• _Exercise requirements_
Out of the lines below, please list those that hold the string "setCopy".

• _Records supplied_
/-! ### Records on their way (R390, R391) -/

/-- A record that is due reaches its core: a hop counts there, and the record is delivered (R390). -/
theorem recArrive_delivers {s : State} {n : Nat} {t : Transit} {u : St} (next : s.dev.arrivals[n]? = some t)
    (left : u = (St.of s).withD (fun d => ({ d with transit := d.transit.erase t }).takeClk (dieOf t.core) (d.sentClk t)))
    (used : (s.dev.launch (recSlot t.rcd)).used = true) (running : (s.dev.launch (recSlot t.rcd)).aborted = false) (warm : t.cold = false)
    (to_core : t.toRing = false) (pinned : u.d.strays t = false) :
    (St.of s).recArrive n = some ((if recKind t.rcd = 4 then u.withD (·.hopIn (recSlot t.rcd) t.core) else u).deliverRec t.core t.rcd) := by
  subst left
  have launches : ((({ s.dev with transit := s.dev.transit.erase t } : Device).takeClk (dieOf t.core) (s.dev.sentClk t)).launch (recSlot t.rcd)) =
      s.dev.launch (recSlot t.rcd) := congrArg (·.launch (recSlot t.rcd)) (machine_takeClk { s.dev with transit := s.dev.transit.erase t } _ _)
  simp only [St.recArrive, St.of_d, next]
  refine (if_neg ?_).trans ((if_neg ?_).trans ((if_neg ?_).trans (if_neg ?_)))
  · simp only [St.withD, St.of_d, launches, used, running]
    decide
  · simp [warm]
  · simp [to_core]
  · exact Bool.eq_false_iff.mp pinned

/-- A ring that has overflowed is built anew and larger, and with the last spilled record in it the launch is offered again (R391). -/
theorem overflowExtend_writes {s : State} {slot core log2n : Nat} {base : W64} {rs : List (BitVec 512)} {h : Nat} {u v : St}
    (due : (slot, core) ∈ s.dev.overflowDue) (placed : ringOk core base.toNat log2n = true) (within : log2n ≤ 24)
    (larger : hdrRing ((St.of s).ringHdr slot core) = 0 ∨ hdrN ((St.of s).ringHdr slot core) < 2 ^ log2n)
    (records : rs = (St.of s).ringAll slot core ((St.of s).ringOcc slot core))
    (header : h = rs.length + 2 ^ 128 * log2n + 2 ^ 134 * (base.toNat / 64) + 2 ^ 192 * 3)
    (moved : u = ((St.of s).ringFill h 0 rs).homeWrite ((St.of s).ringHead slot core) 64 h) (drained : v = u.unspill slot core u.d.spill)
    (empty : v.d.spill = []) :
    Writes (.overflowExtend slot core base log2n) s (v.withD (fun d =>
      ({ d with overflowDue := d.overflowDue.filter (· != (slot, core)) } : Device).setLaunch slot { d.launch slot with suspended := false })) := by
  subst records header moved drained
  refine writes_of_event (exec_overflowExtend slot core base log2n s) ((if_neg ?_).trans (congrArg some (St.withD_congr ?_)))
  · have fits : ¬ 24 < log2n := Nat.not_lt.mpr within
    have grows : ¬ (hdrRing ((St.of s).ringHdr slot core) ≠ 0 ∧ 2 ^ log2n ≤ hdrN ((St.of s).ringHdr slot core)) := by omega
    simpa [due, placed, fits] using grows
  · simp only [empty, List.any_nil]
    rfl

/-! ### The events -/

/-- Settles O54: under its premises each event is enabled, and what its meaning then comes to is what the statement says. -/
theorem savingAndThePosy : Obligations.SavingAndThePosy := by
  unfold Obligations.SavingAndThePosy
  refine ⟨?requested, ?saved, ?waits, ?switched, ?begins, ?restored, ?period, ?suspended, ?arrives, arrivals_spec, ?released, ?taskType, ?drains,
    ?extended, ?reports⟩
  case requested =>
    intro blk deadline s live waves
    exact becomes_of_change (exec_preemptionRequest blk deadline s)
      (fun d => d.setBlock blk { s.dev.block blk with preq := true, deadline := deadline }) (if_pos (by simpa [live] using waves))
  case saved =>
    intro blk area s t savable requested due fits coming ready
    subst coming
    have saves := forcedSave_writes savable requested due fits
    rwa [if_pos ready] at saves
  case waits =>
    intro blk area s t savable requested due fits coming unready
    subst coming
    have waits := forcedSave_writes savable requested due fits
    rwa [if_neg (Bool.eq_false_iff.mp unready)] at waits
  case switched =>
    intro asid core area discard s ks plan u live fits blocks planned coming ready
    subst coming blocks
    exact switchOut_ends live fits planned ready
  case begins =>
    intro asid core area discard s ks plan u k live fits blocks planned coming there stays new
    subst coming blocks
    exact switchOut_begins live fits planned there stays new
  case restored =>
    intro blk core entry s v saved fits on_core in_table runs full
    obtain ⟨u, restores, places⟩ := blockRestore_places saved fits on_core in_table runs full
    have binds : u.d.binds = _ := congrArg (·.2.1) places
    have blocks : u.d.blocks = _ := congrArg (·.2.2) places
    refine ⟨_, restores, congrArg (·.1) places, ?_, ?_⟩
    · exact (congrArg (·.get 0 (64 * core + entry)) binds).trans (Tab.get_put_self ..)
    · exact (congrArg (·.get Block.empty (64 * core + entry)) blocks).trans (Tab.get_put_self ..)
  case period =>
    intro deadline pins s u victims
    subst victims
    exact writes_of_event (exec_schedulingPeriod deadline pins s) rfl
  case suspended =>
    intro slot area s l ks u plan of_slot used admitted due blocks ready planned
    subst of_slot
    exact launchSuspend_writes used admitted due blocks ready planned
  case arrives =>
    intro n s t u next left used running warm to_core pinned
    exact writes_of_event (exec_posyRecordArrival n s) (recArrive_delivers next left used running warm to_core pinned)
  case released =>
    intro core n s k f form unreleased elapsed
    have due : ¬ 10 * (s.dev.clock.toNat - f.since) < 17 * (s.dev.launch (recSlot (f.recs.headD 0))).ftime := Nat.not_lt.mpr elapsed
    refine becomes_of_event (exec_formTimeout core n s) ?_
    simp only [St.of_d, form]
    exact if_neg (by simpa [unreleased] using due)
  case taskType =>
    intro core n resolved s k v f l form of_slot typed in_table unread sound read
    subst of_slot
    refine becomes_of_event (exec_taskTypeRead core n resolved s) ?_
    have inside : ¬ (s.dev.launch (recSlot (f.recs.headD 0))).ttn ≤ recTti (f.recs.headD 0) := Nat.not_le.mpr in_table
    simp only [St.of_d, form]
    refine (if_neg (by simpa [unread] using typed)).trans ((if_neg (by simpa [sound] using inside)).trans ?_)
    simp only [read]
    rfl
  case drains =>
    intro core slot s r t head on_core good room
    refine writes_of_event (exec_overflowRingDrain core slot s) ?_
    simp only [head]
    exact (if_neg (Nat.not_le.mpr on_core)).trans ((if_neg (by simp [good])).trans (if_pos room))
  case extended =>
    intro slot core base log2n s rs h u v due placed within larger records header moved drained empty
    exact overflowExtend_writes due placed within larger records header moved drained empty
  case reports =>
    intro core slot s used
    exact becomes_of_event (exec_occupancyReport core slot s) (if_pos used)

end Sys2Proof.Machine
end

section
/-! SUPPORT AND PROOF. Copies and matrix operations go on (O52): each event of the two engines is enabled under its premises. -/

namespace Sys2Proof.Machine

/-! ### The copy request engine (R367 to R373) -/

section
variable {s : State} {core cp ws : Nat} {c : Copy} {y : Window}

/-- The oldest waiting copy of a core becomes active while fewer than 16 are (R368). -/
theorem copyActivate_becomes (running : s.dev.stopped = false)
    (room : ((s.dev.copies.filter (·.core == core)).filter (·.active)).length < 16)
    (oldest : (s.dev.copies.filter (·.core == core)).find? (fun c => !c.active && !c.landed) = some c)
    (acknowledged : s.dev.acked c.uid c.need = true) (bound : s.dev.bound c.uid c.op = true) :
    Becomes (.copyActivate core) s (s.dev.setCopy { c with active := true, sentAt := s.dev.clock.toNat }) := by
  refine becomes_of_change (exec_copyActivate core s) (fun d => d.setCopy { c with active := true, sentAt := d.clock.toNat }) ?_
  have mine : (St.of s).d.copies.filter (fun c => c.core == core && !(St.of s).d.stopped) = s.dev.copies.filter (·.core == core) := by
    simp only [St.of_d, running, Bool.not_false, Bool.and_true]
  simp only [St.copyActivate, mine]
  refine (if_neg (Nat.not_le.mpr room)).trans ?_
  simp only [oldest]
  exact if_pos (by simp only [St.of_d, acknowledged, bound, Bool.and_self])

/-- The next segment of an active copy is carried out, when none of its deliveries is on its way and its index can be read (R368, R369). -/
theorem segmentLanded_writes {x : Copy} {sr ds : Nat} (stands : s.dev.copy cp = some c) (active : c.active = true) (unwalked : c.walk = none)
    (running : s.dev.stopped = false) (more : c.row < c.rows) (settled : ∀ e ∈ c.deliveries, ∀ w, e.2 ≠ .sent w)
    (index : (St.of s).idxStops c = none)
    (indexed : x = { c with idxv := if c.kind = 1 ∨ c.kind = 2 then (St.of s).copyIdx c c.row else none })
    (source : (St.of s).copySrc x c.row = some sr) (dest : (St.of s).copyDst x c.row = some ds) :
    Writes (.segmentLanded cp) s ((St.of s).segmentDo x sr ds) := by
  have none_sent : c.deliveries.any (fun e => match e.2 with
      | .sent _ => true
      | _ => false) = false := by
    refine List.any_eq_false.mpr fun e he => ?_
    cases h : e.2 with
    | sent w => exact absurd h (settled e he w)
    | accepted k => exact Bool.false_ne_true
    | missed => exact Bool.false_ne_true
  have index_read : x = { c with idxv := if (c.kind = 1 || c.kind = 2) = true then (St.of s).copyIdx c c.row else none } := by
    simp only [indexed, Bool.or_eq_true, decide_eq_true_eq]
  refine writes_of_event (exec_segmentLanded cp s) ?_
  simp only [St.segmentLanded, St.of_d, stands]
  refine (if_neg ?_).trans ?_
  · rw [Bool.not_eq_true]
    exact Bool.or_eq_false_iff.mpr ⟨by simp [active, unwalked, running, more], none_sent⟩
  · simp only [index, ← index_read, source, dest]

/-- The segment of a `CPY` whose source can be read touches the source and lands at the destination (R215, R369). -/
theorem segmentDo_cpy {u : St} {sr ds v : Nat} (cpy : c.kind = 0)
    (read : u.srcBytes c ((sr + c.seg) % 2 ^ 64) (segLen ds c.rowlen c.seg) = .ok v) :
    u.segmentDo c sr ds = (u.srcTouch c ((sr + c.seg) % 2 ^ 64) (segLen ds c.rowlen c.seg)).segmentAt c ds ((ds + c.seg) % 2 ^ 64)
      (segLen ds c.rowlen c.seg) v := by
  have uncounted : u.rowSource c sr = .ok none := if_pos (by simp [cpy])
  simp only [St.segmentDo, uncounted, read, St.countRow]
  simp [cpy]

/-- A segment whose destination is a page of device memory lands there, is counted on the barrier and ends the step (R369 to R371). -/
theorem segmentAt_dev {u : St} {ds dva n v pa : Nat} {pte : W64} {t : Option (Nat × Nat)}
    (located : u.locate c.blk (BitVec.ofNat 64 dva) .write = .ok (.dev pa pte)) (writable : u.writeErr (.dev pa pte) = none)
    (tile : u.rowTile c ds = .ok t) :
    let z := t.toList.foldl (fun z e => z.withD (·.nfillUp e.1 e.2)) u
    let r := (z.cacheTlb (sliceOf c.core) (u.d.block c.blk).asid dva).landAt { c with fills := c.fills ++ t.toList } dva (.dev pa pte) n v
    let q := r.2.copyCount r.1 n
    u.segmentAt c ds dva n v = q.2.copyStep (q.1.next n) := by
  simp only [St.segmentAt, located, writable, tile]
  rfl

/-- Foxglove has resolved a failed walk, and the copy goes on (R370). -/
theorem engineWalkFailure_resolved (stands : s.dev.copy cp = some c) (walks : c.walk.isSome = true) :
    Becomes (.engineWalkFailure cp true) s (s.dev.setCopy { c with walk := none }) := by
  obtain ⟨va, walk⟩ := Option.isSome_iff_exists.mp walks
  refine becomes_of_change (exec_engineWalkFailure cp true s) (·.setCopy { c with walk := none }) ?_
  simp only [St.walkDone, St.of_d, stands, walk, if_true]

/-- Foxglove could not resolve a failed walk, which fails the copy (R219, R370). -/
theorem engineWalkFailure_fails {va : W64} (stands : s.dev.copy cp = some c) (walk : c.walk = some va) :
    Writes (.engineWalkFailure cp false) s ((St.of s).copyFail c (c.detail 5 va.toNat)) := by
  refine writes_of_event (exec_engineWalkFailure cp false s) ?_
  simp only [St.walkDone, St.of_d, stands, walk]
  exact congrArg some (if_neg Bool.false_ne_true)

• _Response_
    Becomes (.copyActivate core) s (s.dev.setCopy { c with active := true, sentAt := s.dev.clock.toNat }) := by
  refine becomes_of_change (exec_copyActivate core s) (fun d => d.setCopy { c with active := true, sentAt := d.clock.toNat }) ?_
    Becomes (.engineWalkFailure cp true) s (s.dev.setCopy { c with walk := none }) := by
  refine becomes_of_change (exec_engineWalkFailure cp true s) (·.setCopy { c with walk := none }) ?_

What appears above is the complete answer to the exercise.